• [What you need to do]:
Count the lines below with the string "energy" in them. Only the number should be given.

• [Supplied material]:
/-- A boundary of a well-formed book closes the open entry and opens number n. The closed entry keeps its number and cause, has
the count as its duration, its kind, the bank's masses with the good mass of R40, and a total for each carrier of a configured
channel, in the order of the codes: the whole Wh of its channels, held at 4,294,967,295 with SATURATED; a numbered entry of a
station with a table waits SETTLING with timer 0 and ABSENT shares, every other strikes at once. The oldest of 12 entries and a
held entry n leave, first struck when not STRUCK. The bank keeps each configured channel's sixteenths under 1 Wh and credits the
rest; a LINE's masses are 0 and its carry is worked out. A LINE hands over the TALLY of a numbered entry. Alarm-seen and the
estimated-strike state clear before any strike; TIMEBASE clears in EXTERNAL. The new entry is the newest, OPEN and REGULAR, with
its cause and the flags of R66; the count is 0, the state ACCOUNTING, FAILED channels await a probe, and the own MARK is withdrawn
but at own expiry. A jump adds the periods passed over and sets GAP; a pending zero boundary overrides both; the phase code tells
whether an entry is SETTLING (R11, R33, R34, R40, R66, R68, R69, R81, R108, R137, R143, R184). R6, R15, R57, R67 and R185 stand
behind it too, beyond the twelve rules that a statement may cite. The model's readings: the falls of alarm-seen and the
estimated-strike state come before the tally and any strike (log entry 13), the probe marks are set after the records of the
strikes that the boundary forces (log entry 15), the carry is R40's operation (log entry 31), what the role part of an OPEN entry
holds (log entry 32), and that the tally of an entry which strikes at once goes out before that strike (log entry 36). -/
def Obligations.BoundaryClosesAndOpens : Prop :=
  ∀ (s : State) (c : Settings) (e : Entry) (passed : Option Nat) (n : Period) (cause : Cause),
    s.settings = some c → s.book.formed → s.openEntry = some e → e.number ≠ some n →
    s.time.accounting = .starting ∨ s.time.accounting = .accounting →
    let t := s.boundary passed n cause
    let line := c.role = .line
    let good := s.bank.pull - (s.bank.reject + s.bank.carry)
    let absent := fun k : Nat => ({ station := k, state := .absent, share := 0, allotment := none } : ShareItem)
    let tally := fun (closed : Entry) (p : LinePart) =>
      ({ kind := .tally, revision := 0, destination := 31, period := e.number.getD 0, tag := 0, payload := tallyPayload closed p,
         estimated := false } : Record)
    let strikeIf := fun (u : State) (o : Option Entry) => match o with
      | some x => if x.state = .struck then u else u.strike x
      | none => u
    let stays := s.book.entries.drop (s.book.entries.length - 11)
    let probed := fun k : LinkChannel => { k with probe := k.probe || k.state == .failed }
    let fed := fun (k : Carrier) (i : Fin 8) => c.channels[i].map ChannelSetup.carrier = some k
    let wh := fun k : Carrier =>
      (((List.finRange 8).filter fun i => fed k i).map fun i => s.bank.channels[i].held / 16).sum
    let carriers := [Carrier.gas, .electric, .oxygen, .air, .other].filter fun k => ∃ i, fed k i
    let energy := (carriers.map fun k => min 4294967295 (wh k)).sum
    let preZero := fun x : Entry => if s.book.zeroPending then { x with flags := { x.flags with preZero := true } } else x
    ∃ (closed new : Entry) (fixed told struck : State) (older : List Entry),
      -- the closing entry as its figures are fixed, and the new entry
      closed = { e with kind := if e.number = none then .leadIn else if passed = none then .regular else .irregular,
                        state := .settling, duration := s.time.seconds,
                        carriers := carriers.map fun k => (k, min 4294967295 (wh k)),
                        timer := some 0, part := closed.part,
                        flags := { e.flags with saturated := closed.flags.saturated } }
      ∧ (closed.flags.saturated = true ↔ e.flags.saturated = true ∨ (∃ k ∈ carriers, 4294967295 < wh k)
          ∨ (¬line ∧ 4294967295 < energy))
      ∧ (line → closed.part = .line
          { pull := s.bank.pull, reject := s.bank.reject, good := good, runSeconds := s.bank.runSeconds, cuts := s.bank.cuts,
            shares := if e.number = none then [] else c.table.map absent, result := none })
      ∧ (¬line → closed.part = .apportioning
          { e := min 4294967295 energy, basis := c.basis, items := [], b := 0, revision := 0,
            residue := none, sec := none })
      ∧ new = { number := some n, kind := .regular, state := .opened, cause := cause, duration := 0,
                flags := { meterFault := s.faultActive || s.meterFailed, catchUp := false, discontinuity := false,
                           estimated := false, revised := false, excluded := false, noBasis := false,
                           jobChange := false, saturated := false, timebase := s.time.source == .fallback, preZero := false },
                carriers := [], revisions := 0, timer := none, part := new.part }
      ∧ (line → new.part = .line
          { pull := 0, reject := 0, good := 0, runSeconds := 0, cuts := 0, shares := [], result := none })
      ∧ (¬line → new.part = .apportioning
          { e := 0, basis := c.basis, items := [], b := 0, revision := 0, residue := none, sec := none })
      -- the figures are fixed, the TALLY is handed over, and the strikes that the boundary forces are made
      ∧ fixed = { s with book := { s.book with entries := replaceEntry closed s.book.entries }, bank := fixed.bank,
                         meter := { s.meter with alarmSeen := false }, alerts := fixed.alerts }
      ∧ fixed.alerts.estimatedStrike = false
      ∧ (∀ p, closed.part = .line p → e.number ≠ none → told = fixed.handOver (tally closed p))
      ∧ (¬line ∨ e.number = none → told = fixed)
      ∧ (let atClose := if e.number = none ∨ c.table = [] then told.strike closed else told
         let evicted := if s.book.entries.length < 12 then atClose else strikeIf atClose s.book.entries.head?
         struck = strikeIf evicted (stays.find? fun x => x.number == some n))
      -- the bank
      ∧ (∀ i : Fin 8, fixed.bank.channels[i] = if c.channels[i].isSome
          then { held := s.bank.channels[i].held % 16, counted := s.bank.channels[i].counted,
                 credited := s.bank.channels[i].credited + BitVec.ofNat 60 (s.bank.channels[i].held / 16) }
          else s.bank.channels[i])
      ∧ (line → fixed.bank = { s.bank with channels := fixed.bank.channels, pull := 0, reject := 0, cuts := 0, runSeconds := 0,
                                           carry := fixed.bank.carry })
      ∧ (line → s.bank.reject + s.bank.carry - s.bank.pull < 2 ^ 64 →
          fixed.bank.carry = s.bank.reject + s.bank.carry - s.bank.pull)
      ∧ (¬line → fixed.bank = { s.bank with channels := fixed.bank.channels })
      -- the station after the boundary
      ∧ t = { s with time := t.time, bank := { fixed.bank with carry := if s.book.zeroPending then 0 else fixed.bank.carry },
                     meter := { s.meter with alarmSeen := false }, book := t.book, contributors := struck.contributors,
                     subscriptions := struck.subscriptions, link := t.link, alerts := t.alerts }
      ∧ t.book.entries = older ++ [new]
      ∧ older = ((struck.book.entries.drop (s.book.entries.length - 11)).filter fun x => x.number != some n).map preZero
      ∧ (∃ x ∈ older, x.number = e.number ∧ x.cause = e.cause ∧ x.duration = s.time.seconds ∧ x.kind = closed.kind
          ∧ x.carriers = closed.carriers
          ∧ x.state = if e.number = none ∨ c.table = [] then .struck else .settling)
      ∧ t.book = { struck.book with
          entries := t.book.entries, zeroPending := false,
          allot := if s.book.zeroPending then AllotTotals.zero else struck.book.allot,
          line := if s.book.zeroPending then LineTotals.zero (s.subscriptions.map Peer.station)
            else { struck.book.line with
              skipped := struck.book.line.skipped + if line then BitVec.ofNat 48 (passed.getD 0) else (0 : Total) } }
      ∧ t.time = { s.time with
          seconds := 0, accounting := .accounting, starting := struck.time.starting,
          timebase := s.time.timebase && s.time.source != .external,
          gap := !s.book.zeroPending && (s.time.gap || passed.isSome),
          skipped := if s.book.zeroPending then 0 else match passed with
            | none => s.time.skipped
            | some k => min 65535 (s.time.skipped + k) }
      ∧ (let opened := { struck.link with a := probed struck.link.a, b := probed struck.link.b }
         t.link = if cause = .ownExpiry then opened else opened.withdrawMark)
      ∧ t.alerts.estimatedStrike = struck.alerts.estimatedStrike
      ∧ t.phaseCode = (false, decide (∃ x ∈ t.book.entries, x.state = .settling))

• [Task result]:
3